Солдат и жена его командира — к такому общему решению пришли завсегдатаи «Последнего вдоха» после их ухода. На следующее утро «солдат» тратился, не мелочась, но практично, обходя мастерские и лавки окрестных торговцев и направляя свои покупки на борт «Санта-Лючии». Итак, это был испанец, подобно другому испанцу, который тратился не так щедро и далеко не так практично и к которому здесь испытывали смутную, но основательную неприязнь.
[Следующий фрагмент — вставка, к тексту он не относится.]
/-! ## Tick: settings and sync (R30, R54, R265, R286) -/

/-- Pending settings take effect. A module that is no longer a follower keeps nothing of the sync. -/
def State.applySettings (s : State) : State :=
  let s := s.frame.pend.foldl (fun s p =>
    match p.2 with
    | some w =>
      if p.1 = 3 then
        let s := s.set F.TBN_SYNC_ROLE (fget 0 2 w)
        if fget 0 2 w = 2 then s
        else
          let s := (((s.set F.TBN_SYNC_LOCKED 0).set F.TBN_SYNC_HOLDOVER 0).set F.TBN_SYNC_MISSED 0).set F.TBN_OFFSET_OFFSET 0
          s.updFrame (fun f => { f with good := 0, resync := false, master := none })
      else s.wr (settingReg p.1) 0 0 w
    | none => s) s
  let s := s.mc.ctrlPend.foldl (fun s p =>
    match p.2 with
    | some w => if p.1 < 16 then s.wr .memCtrl p.1 0 w else s.wr .blkCtrl (p.1 - 16) 0 w
    | none => s) s
  ({ s with mc := { s.mc with ctrlPend := [], ceBatten := [] } }.updFrame (fun f => { f with pend := [] })).applyPower

/-- The modules that a master synchronises: those that have asked it for the time, and the participants of the course. -/
def State.domain (s : State) : List Nat :=
  let ds := if s.courseLive then (match s.course.prog with | some p => p.devices | none => []) else []
  ((s.frame.followers ++ ds).eraseDups).filter (fun d => d != s.devnum)

/-- What a tick sends and measures for the sync domain. -/
def State.tickSync (s : State) (t : Nat) : State :=
  if s.role = 1 then
    let l := (s.fab.rttNow :: s.fab.rtts).take 16
    let s := (s.updFab (fun f => { f with rtts := l, rttNow := 0 })).set F.JFL_SYNC_RTT_RTT_NS (l.foldl max 0)
    let w (r : Reg) : List Byte := leBytes 8 (s.rd r 0 0).toNat
    let b := leBytes 8 (s.get F.TBN_BATTEN_BATTEN) ++ leBytes 8 t ++ w .tbnInterval ++ w .tbnSlots ++ w .tbnOvr ++ w .tbnStagger
    s.domain.foldl (fun s d => (s.tell 0 d 0x20 0 b 0).2) s
  else if s.role = 2 then
    match s.frame.master with | some m => s.ask 0 m 0x21 0 0 [] .control false | none => s
  else s.set F.JFL_SYNC_RTT_RTT_NS 0

/-- Every wadding item in flight is preempted (R51): programs, launches that wait, descriptors, other commands. -/
def State.preemptAll (s : State) : State :=
  let s := s.clusterKeys.foldl (fun s g =>
    let s := ((s.cl g).waiting.filter (·.wadding)).foldl (fun s l => s.launchDone l stPreempted 0) s
    (s.updCl g (fun c => { c with waiting := c.waiting.filter (fun l => !l.wadding) })).preemptWadding g) s
  s.preemptYealm.completeAll (fun c => c.wadding && c.running) stPreempted 0

/-! ## The start of a course (R36, R173, R183, R307) -/

/-- The tick that begins the start batten. -/
def State.courseStart (s : State) (p : CourseProgram) : State :=
  let s := (s.set F.TBN_CSTATE_STATE 2).set F.TBN_CSTATE_BIDX 1
  let s := s.settleThrottle
  let s := s.setCourse { s.course with
    plan := 0, lock := true, led := s.course.led.filter (fun f => decide (f.1 < 128) || decide (316 ≤ f.1))
    accounted := false
    stages := p.stages.foldl (fun m d => Sparse.put .init m (d.die * 512 + d.k) { StageQ.init with credits := d.depth }) []
    aud := (List.range 1024).foldl (fun m g => Sparse.put 0x10040 m g (s.rd .audCtrl g 0).toNat) [] }
  let s := { s with
    clusters := s.clusters.map (fun (x : Nat × Cluster) => (x.1, { x.2 with ordinal := 0 }))
    tables := { s.tables with load := s.tables.load.filter (fun x => decide (x.1 % 4 < 2)), views := [] } }
  let s := s.updReplay (fun x => { x with
    captured := [], peerDigest := [], ranksIn := [], deviants := [], narrowing := [], subs := [], lines := [],
    widespread := [], faults := [] })
  let s := s.updFrame (fun f => { f with addsDone := [], allAdds := false, lastDone := none })
  -- moves that switched at the boundary before it (R176), and a holdover that began before it (R302)
  let s := s.tables.switches.foldl (fun s b => (s.ledBump ⟨298, 2⟩ 1).detail 5 b) s
  let s := { s with tables := { s.tables with switches := [] } }
  let s := if s.bit F.TBN_SYNC_HOLDOVER then s.ledSet ⟨2, 2⟩ (s.ledGet ⟨2, 2⟩ ||| 2 ^ 3) else s
  let s := p.stages.foldl (fun s d => (s.set F.TBN_STQ_VALID 1 d.die d.k).set F.TBN_STQ_FILL 0 d.die d.k) s
  let s := (s.ledSet ⟨32, 8⟩ s.now).ledSet ⟨88, 8⟩ (s.placementDigest p).toNat
  let s := s.ledSet ⟨104, 8⟩ s.stateDigest.toNat
  let s := if p.repro && (List.range 24).any (fun u => s.bit F.UPD_UCTRL_MODE u) then s.cause 2 else s
  (s.delayedScales p).layerRates p

/-- The course takes its place in the batten that begins: an ARMED one starts when its batten has come and no compare
holds it (R314), a running one uses one more batten. -/
def State.courseTick (s : State) : State :=
  match s.course.prog with
  | none => s
  | some p =>
    if s.cstate = 1 then
      if s.course.start ≤ s.get F.TBN_BATTEN_BATTEN ∧ s.replay.held = false then s.courseStart p else s
    else if s.running then
      (s.set F.TBN_CSTATE_BIDX (min 65790 (s.get F.TBN_CSTATE_BIDX + 1))).setCourse
        { s.course with plan := min (s.course.plan + 1) (p.planned - 1) }
    else s

/-- TICK (R28, R45, R46, R51, R176, R179): flips, batches and switches, in this order, come before a course that begins. -/
def execTick (s : State) : Out :=
  if s.timeRuns && s.frame.slot == 4 then
    let t := s.get F.TBN_NEXT_TICK_NEXT
    let upTo := if s.running then s.plannedDone else 0
    let s := ((s.advanceTo t).saveViews).bumpWrap F.TBN_BATTEN_BATTEN 1
    let s := s.applySettings
    let s := s.set F.TBN_NEXT_TICK_NEXT (t + s.get F.TBN_INTERVAL_INTERVAL_US * 1000)
    let s := s.updFrame (fun f => { f with
      slot := 5, deferTb := 0, quanta := 0, deferring := false, notDone := [], decision := none, late := none, asked := false
      inCourse := false })
    let s : State := { s with mc := { s.mc with mr4 := [] } }
    let s := (s.tickSync t).preemptAll
    let s := s.dueItems upTo
    let s := ((s.startFlips).startBatches).startMoves upTo
    let s := s.courseTick
    .next (s.updFrame (fun f => { f with inCourse := s.courseLive }))
  else .next s

/-- WORK_SLOT_BEGIN (R32, R36, R53). -/
def execWorkSlotBegin (s : State) : Out :=
  if s.timeRuns && s.frame.slot == 5 then
    let s := if s.cstate = 2 ∧ s.lastPlan s.course.plan = true then s.set F.TBN_CSTATE_STATE 3 else s
    .next (s.updFrame (fun f => { f with slot := 0 })).openSlot
  else .next s

/-! ## Items (R32, R39, R41) -/

/-- An issuer's earlier items have issued. -/
def State.itemsBefore (s : State) (i : Nat) (x : CourseItem) : Bool :=
  s.progItems.all (fun y => !(decide (y.1 < i) && kindWorks y.2.kind && y.2.issuer == x.issuer) || s.course.issued.contains y.1)

/-- The queue on whose account an item of an issuer runs: its own, or for a cluster's item the queue of the course. -/
def State.issuerQueue (s : State) (x : Issuer) : Nat :=
  match x with
  | .queue q => q
  | .cluster _ => s.course.queue

/-- An item issues. A conversion of a wadding queue under Delayed or EFB ends with nothing written (R107). -/
def State.issueItem (s : State) (i : Nat) (x : CourseItem) : State :=
  let q := s.issuerQueue x.issuer
  let s := s.itemIssued i
  match x.kind with
  | .launch g entry args => s.deliver (g % 1024) ⟨q, none, some i, entry * 8 % 0x40000, args, false⟩
  | .yealm a drift =>
    let die := match x.issuer with | .queue q => queueDie q % 8 | .cluster g => g / 128 % 8
    if a % 64 = 0 ∧ s.memRange a 128 = true then s.ylmReceive die q a none (some i) true drift (some x.batten) false
    else (s.raise die 0x0202 (plAt 16 a + plAt 24 2)).itemEnds i
  | .convert tid src dst =>
    match s.course.prog with
    | none => s.itemEnds i
    | some p => match p.tensors.find? (fun t => t.tid == tid) with
      | some t => match tensorQuant t with
        | some d =>
          if s.queueWadding q ∧ (d.source = 1 ∨ d.efb = 1) then s.itemEnds i
          else (s.convertTensor q t d src dst).itemDone i
        | none => s.itemEnds i
      | none => s.itemEnds i
  | _ => s

/-- COURSE_ITEM_ISSUE: in the work slot, in the issuer's order, items of the planned battens that have begun. -/
def execCourseItemIssue (i : Nat) (s : State) : Out :=
  match s.item? i with
  | some x =>
    if s.frame.slot = 0 ∧ kindWorks x.kind = true ∧ x.batten ≤ s.course.plan ∧ i ∉ s.course.issued ∧ s.itemsBefore i x = true then
      .next (s.issueItem i x)
    else .next s
  | none => .next s

/-! ## The end of the work slot (R39, R41 to R44) -/

/-- The work set of the present planned batten is incomplete. -/
def State.incomplete (s : State) : Bool := s.running && !s.workDone s.course.plan

/-- An overrun is counted, once in a batten, with the issuer that it waits for. -/
def State.noteOverrun (s : State) : State :=
  if s.frame.late.isSome then s
  else
    let s := s.eachDie (fun s d => (s.bump F.TBN_OVRCNT_OVERRUNS 1 d).set F.TBN_STATUS_OVERRUN 1 d)
    (s.ledBump ⟨160, 4⟩ 1).updFrame (fun f => { f with late := some s.lastIssuer })

/-- A strict overrun fault (R44). -/
def State.overrunFault (s : State) : State := (s.eachDie (fun s d => s.set F.TBN_STATUS_OVR_FAULT 1 d)).abortCourse 1

/-- The work slot is over: course programs wait for the next one. -/
def State.endWork (s : State) : State :=
  let s := s.updFrame (fun f => { f with
    slot := 1, deferring := false, decision := none, notDone := [], asked := false, opening := [] })
  s.clusterKeys.foldl (fun s g => if s.runsCourse g then s.set F.CC_STATE_SLOT_WAIT 1 g else s) s

/-- The batten grows by one quantum (R28, R41). -/
def State.growBatten (s : State) : State :=
  let q := s.get F.TBN_OVR_QUANTUM_US * 1000
  let s := s.set F.TBN_NEXT_TICK_NEXT (s.get F.TBN_NEXT_TICK_NEXT + q)
  let s := (s.eachDie (fun s d => s.bump F.TBN_OVRCNT_DEFER_QUANTA 1 d)).ledBump ⟨164, 4⟩ 1
  s.updFrame (fun f => { f with
    deferTb := f.deferTb + q, quanta := f.quanta + 1, deferring := true, decision := none, notDone := [], asked := false })

/-- This module's quantum ends are the master's to decide (R42): it is a follower, not in holdover, of a course in which
its master takes part. -/
def State.awaits (s : State) : Bool :=
  s.running && s.role == 2 && !s.ownMaster &&
  (match s.frame.master, s.course.prog with | some m, some p => p.devices.contains m | _, _ => false)
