-- ==== Sys2Proof/Machine/Dispatch.lean ====
section
/-! DEFINITION. The meaning of each command: one arm per constructor of `Instr`. -/
namespace Sys2Proof.Machine
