/-- With the dormer and its scope, CC_CTRL halts or releases a core and steps a halted one; scalar registers and
program memory of an idle cluster take the bytes written, and a running one raises event 0x0203 and keeps them; a
change of compensated tiles is rejected while one of them is busy and clears the changed tiles otherwise; a
segment register is written; an accumulator access to a free tile is served, one to a busy tile waits, and after
500 µs it is given up with event 0x0205. Clearing MISMATCH releases a held course; a coefficient waits for the
next batten; a policy entry and a cap in range are taken. Where the manual leaves a point of it open, the
statement holds the choice of the model: assumption log 3 and 32. -/
def Obligations.DormerRuns : Prop :=
  (∀ (g : Fin 1024) (h : Bool) (s : State), s.dormer 1 = true → exec (.ccHalt g h) s = .next
    (((s.set F.CC_CTRL_HALT (if h then 1 else 0) g).set F.CC_STATE_HALTED (if h then 1 else 0) g).updCl g (fun c => { c with
      step := false }))) ∧
  (∀ (g : Fin 1024) (s : State), s.dormer 1 = true → s.bit F.CC_STATE_HALTED g = true → exec (.ccStep g) s = .next
    (((s.set F.CC_CTRL_HALT 1 g).set F.CC_STATE_HALTED 1 g).updCl g (fun c => { c with step := true }))) ∧
  (∀ (g : Fin 1024) (n : Fin 64) (v : Word) (s : State),
    (s.runsAny g = false → exec (.scalarRegisterWrite g n v) s = .next (s.setSreg g n v)) ∧
    (s.runsAny g = true → exec (.scalarRegisterWrite g n v) s =
      .next (s.raise (g / 128) 0x0203 (plAt 16 (clusterAddr g (0x70_0000 + 8 * n)))))) ∧
  (∀ (g : Fin 1024) (off : Nat) (bs : List Byte) (s : State), off + bs.length ≤ 0x4_0000 →
    (s.runsAny g = false →
      exec (.programMemoryWrite g off bs) s = .next (s.updCl g (fun c => { c with pm := tablePut c.pm off bs }))) ∧
    (s.runsAny g = true → exec (.programMemoryWrite g off bs) s =
      .next (s.raise (g / 128) 0x0203 (plAt 16 (clusterAddr g (0x100_0000 + off)))))) ∧
  (∀ (g : Fin 1024) (v : Word) (s : State),
    (let new := v.toNat / 2 ^ 8 % 256
     let changed := (List.range 8).filter (fun j => decide (s.get F.ACC_CTRL_COMP g / 2 ^ j % 2 ≠ new / 2 ^ j % 2))
     ((∃ j ∈ changed, (s.cl g).tileBusy j = true ∨ (s.cl g).tileBusy (j + 24) = true) →
      exec (.compChange g v) s = .next (s.set F.ACC_STATUS_COMP_CHANGE_REJECTED 1 g)) ∧
     ((∀ j ∈ changed, (s.cl g).tileBusy j = false ∧ (s.cl g).tileBusy (j + 24) = false) →
      exec (.compChange g v) s = .next (changed.foldl (fun s j =>
        (((s.clearTile g j).clearTile g (j + 24)).set F.ACC_TSTAT_COMP (new / 2 ^ j % 2) g j).set F.ACC_TSTAT_PARTNER
          (new / 2 ^ j % 2) g (j + 24)) ((s.set F.ACC_CTRL_STRICT (v.toNat % 2) g).set F.ACC_CTRL_COMP new g))))) ∧
  (∀ (g : Fin 1024) (t : Fin 32) (v : Word) (s : State), s.dormer 0 = true →
    (let k := t * 1024 + s.get F.ACC_SEGSEL_ELEM g
     exec (.accSegWrite g t v) s = .next ((s.updCl g (fun c => { c with
      segHi := Sparse.put 0#32 c.segHi k (BitVec.ofNat 32 v.toNat)
      segLo := Sparse.put 0#32 c.segLo k (BitVec.ofNat 32 (v.toNat / 2 ^ 32)) })).markDormer))) ∧
  (∀ (g : Fin 1024) (off : Nat) (bs : List Byte) (s : State), bs ≠ [] → off + bs.length ≤ 0x2_0000 → s.dormer 0 = true →
    (s.accBusy g off bs.length true = false →
      exec (.accumulatorAccess g off 0 (some bs)) s = .next (s.accWrite g off bs)) ∧
    (s.accBusy g off bs.length true = true → exec (.accumulatorAccess g off 0 (some bs)) s = .next (s.updCl g (fun c => { c with
      accWait := c.accWait ++ [⟨.host, off, bs.length, true, some bs, s.now, c.serial, false⟩], serial := c.serial + 1 })))) ∧
  (∀ (g : Fin 1024) (x : AccWait) (s : State), (s.cl g).accWait.find? (fun x => !x.expired) = some x → x.data.isSome = true →
    x.write = true →
    (let u := (s.advanceTo (x.since + 500000)).updCl g (fun c => { c with accWait := c.accWait.erase x })
     exec (.dormerAccessTimeout g) s =
      .next ((u.raise (g.val / 128) 0x0205 (plAt 16 (accAddr g x.off) + plAt 25 1)).tileFreed g))) ∧
  (∀ s : State, s.bit F.LDG_STATUS_MISMATCH = true → s.bit F.LDG_STATUS_COMPARING = false →
    ∃ t, exec .compareHaltRelease s = .next t ∧ t.bit F.LDG_STATUS_MISMATCH = false ∧ t.replay.held = false ∧ t.mem = s.mem) ∧
  (∀ (d : Fin 8) (k : Fin 16) (v : Word) (s : State), exec (.pwrCoefWrite d k v) s = .next { s with pwr := { s.pwr with
    coefPend := Sparse.put none s.pwr.coefPend (16 * d + k) (some (BitVec.ofNat 64 (v.toNat % 2 ^ 32))) } }) ∧
  (∀ (k : Fin 16) (v : Word) (s : State), s.cstate = 0 → v.toNat / 2 ^ 16 % 2 ^ 8 ≤ 50 → v.toNat / 2 ^ 40 % 2 ^ 8 ≤ 15 →
    (let w : Word := BitVec.ofNat 64 (v.toNat % 2 ^ 48)
     exec (.pwrPolicyWrite 0 k v) s = .next (({ s.wr .pwrPolicy 0 k w with pwr := { s.pwr with
      policyPend := Sparse.put none s.pwr.policyPend k (some w) } } : State).refreshPwr 0))) ∧
  (∀ (v : Word) (s : State), capOk (v.toNat % 2 ^ 12) = true → exec (.pwrCapWrite 0 v) s = .next (s.setCap (v.toNat % 2 ^ 12)))
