theorem clearLost_keeps {s0 : State} (s : State) (w : Nat) (mask : Word) (h_s : Keeps s0 s) : Keeps s0 (State.clearLost s w mask) := by
  rw [State.clearLost.eq_def]; try dsimp only
  repeat' first
    | with_reducible assumption
    | intro _
    | with_reducible apply ite_keeps
    | with_reducible apply ite_opt
    | with_reducible apply none_keeps
    | with_reducible apply fields_keep
    | with_reducible apply updFab_keeps
    | with_reducible apply wr_keeps
    | with_reducible apply foldl_keeps
    | with_reducible apply foldl_snd_keeps
    | with_reducible apply foldl_fst_keeps
    | split
    | simp only [keeps_mk]
    | dsimp only

theorem nextTag_keeps {s0 : State} (s : State) (h_s : Keeps s0 s) : Keeps s0 (State.nextTag s) := by
  rw [State.nextTag.eq_def]; try dsimp only
  repeat' first
    | with_reducible assumption
    | intro _
    | with_reducible apply fields_keep
    | with_reducible apply updFab_keeps
    | simp only [keeps_mk]
    | dsimp only

theorem emit_keeps {s0 : State} (s : State) (r : FabReq) (h_s : Keeps s0 s) : Keeps s0 (State.emit s r) := by
  rw [State.emit.eq_def]; try dsimp only
  repeat' first
    | with_reducible assumption
    | intro _
    | with_reducible apply ite_keeps
    | with_reducible apply sendReq_keeps
    | split
    | dsimp only

theorem request_keeps {s0 : State} (s : State) (q dev op addr len : Nat) (payload : List Byte) (owner : FabOwner) (plan : Nat) (wad : Bool) (h_s : Keeps s0 s) : Keeps s0 (State.request s q dev op addr len payload owner plan wad).2 := by
  rw [State.request.eq_def]; try dsimp only
  repeat' first
    | with_reducible assumption
    | intro _
    | with_reducible apply ite_keeps
    | with_reducible apply ite_opt
    | with_reducible apply some_keeps
    | with_reducible apply none_keeps
    | with_reducible apply fields_keep
    | with_reducible apply emit_keeps
    | with_reducible apply nextTag_keeps
    | with_reducible apply pickPort_keeps
    | with_reducible apply set_keeps
    | with_reducible apply updFab_keeps
    | with_reducible apply getD_keeps
    | with_reducible refine use_some ?_ (by with_reducible assumption)
    | split
    | simp only [keeps_mk]
    | dsimp only

theorem release_keeps {s0 : State} (s : State) (r : FabReq) (h_s : Keeps s0 s) : Keeps s0 (State.release s r) := by
  rw [State.release.eq_def]; try dsimp only
  repeat' first
    | with_reducible assumption
    | intro _
    | with_reducible apply ite_keeps
    | with_reducible apply fields_keep
    | with_reducible apply emit_keeps
    | with_reducible apply pickPort_keeps
    | with_reducible apply updFab_keeps
    | with_reducible apply getD_keeps
    | split
    | simp only [keeps_mk]
    | dsimp only

theorem dropReq_keeps {s0 : State} (s : State) (tag : Nat) (h_s : Keeps s0 s) : Keeps s0 (State.dropReq s tag) := by
  rw [State.dropReq.eq_def]; try dsimp only
  repeat' first
    | with_reducible assumption
    | intro _
    | with_reducible apply fields_keep
    | with_reducible apply release_keeps
    | with_reducible apply updFab_keeps
    | with_reducible apply foldl_keeps
    | with_reducible apply foldl_snd_keeps
    | with_reducible apply foldl_fst_keeps
    | simp only [keeps_mk]
    | dsimp only

theorem tell_keeps {s0 : State} (s : State) (q dev op addr : Nat) (payload : List Byte) (plan : Nat) (h_s : Keeps s0 s) : Keeps s0 (State.tell s q dev op addr payload plan).2 := by
  rw [State.tell.eq_def]; try dsimp only
  repeat' first
    | with_reducible assumption
    | intro _
    | with_reducible apply ite_keeps
    | with_reducible apply ite_opt
    | with_reducible apply some_keeps
    | with_reducible apply none_keeps
    | with_reducible apply fields_keep
    | with_reducible apply nextTag_keeps
    | with_reducible apply pickPort_keeps
    | with_reducible apply sendReq_keeps
    | with_reducible apply set_keeps
    | with_reducible refine use_some ?_ (by with_reducible assumption)
    | split
    | simp only [keeps_mk]
    | dsimp only

theorem sendHop_keeps {s0 : State} (s : State) (q dev op id i row : Nat) (digest : Word) (data : List Byte) (plan : Nat) (h_s : Keeps s0 s) : Keeps s0 (State.sendHop s q dev op id i row digest data plan) := by
  rw [State.sendHop.eq_def]; try dsimp only
  repeat' first
    | with_reducible assumption
    | intro _
    | with_reducible apply some_keeps
    | with_reducible apply none_keeps
    | with_reducible apply fields_keep
    | with_reducible apply nextTag_keeps
    | with_reducible apply sendReq_keeps
    | with_reducible apply updFab_keeps
    | with_reducible refine use_some ?_ (by with_reducible assumption)
    | split
    | simp only [keeps_mk]
    | dsimp only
В любое другое время его появление обсуждалось бы куда живее, но сейчас ожидали приезда Папы, его святейшества, чье дыхание пахнет фиалками, чья моча густа, словно мед, чей пронзительный взгляд может излечивать от зобной болезни, успокаивать бури, убивать кошек на расстоянии пятнадцати шагов, а иногда и больше… Он назывался капитаном Диего и носил при себе короткую шпагу без каких-либо вычурностей и излишеств. В дальнейшие расспросы никто не вдавался.
Накануне вечером какой-то лодочник дважды цеплялся за дно, приближаясь к пристани, каждый раз отталкиваясь веслом обратно. Его лодка была римским гуари, с килем и изрядной осадкой, что позволяло справляться с течениями и водоворотами в водах более быстрых и глубоких, нежели эти. Местные лодки были ближе к плоскодонным шаландам, чтобы скользить поверх песчаных отмелей устья. Ночью на причале стояли три такие лодки. Нынче утром их было по-прежнему три. Между перил уже натянули флагдук. Когда Диего смотрел на реку, утреннее солнце светило ему прямо в лицо, так что он щурился и прикрывал глаза ладонью. Еще рано, говорил он себе. Где-то в недрах трактира заскрипели половицы под нетвердыми шагами, хриплые спросонья голоса громко переругивались, затем с грохотом распахнулись двери и ставни, и обитатели «Последнего вдоха» глотнули наконец утреннего воздуха. Речные излучины щетинились светом — с небес беззаботно сбросили шелковые канаты. Диего моргал и тер глаза, потом смотрел снова. Несколько минут назад это было черной точкой, плывущей среди блеска и сияния воды. Но вот эта точка сделалась лодкой, вот уже — лодкой с высокими бортами, с задранным форштевнем, и стал виден человек, стоявший и орудовавший рулевым веслом. В это время она тоже подошла к окну и вместе с ним смотрела на лодку, которая, легко рассекая воду, приближалась к пристани, и на троих ее неподвижных пассажиров, не смотревших друг на друга и не разговаривавших.
— Которого из них ты боишься?
Ее голос вывел его из задумчивости.
— Не боюсь, — поправил он ее. — Я его остерегаюсь. И его среди них нет.
Пристань была слишком открытой, слишком выставленной напоказ, инстинкт должен был предостеречь его от появления там. Улыбчивый подручный Папы на лодке не приплывет.
— Он, может быть, уже здесь, — сказал Диего. — Но показываться пока не будет.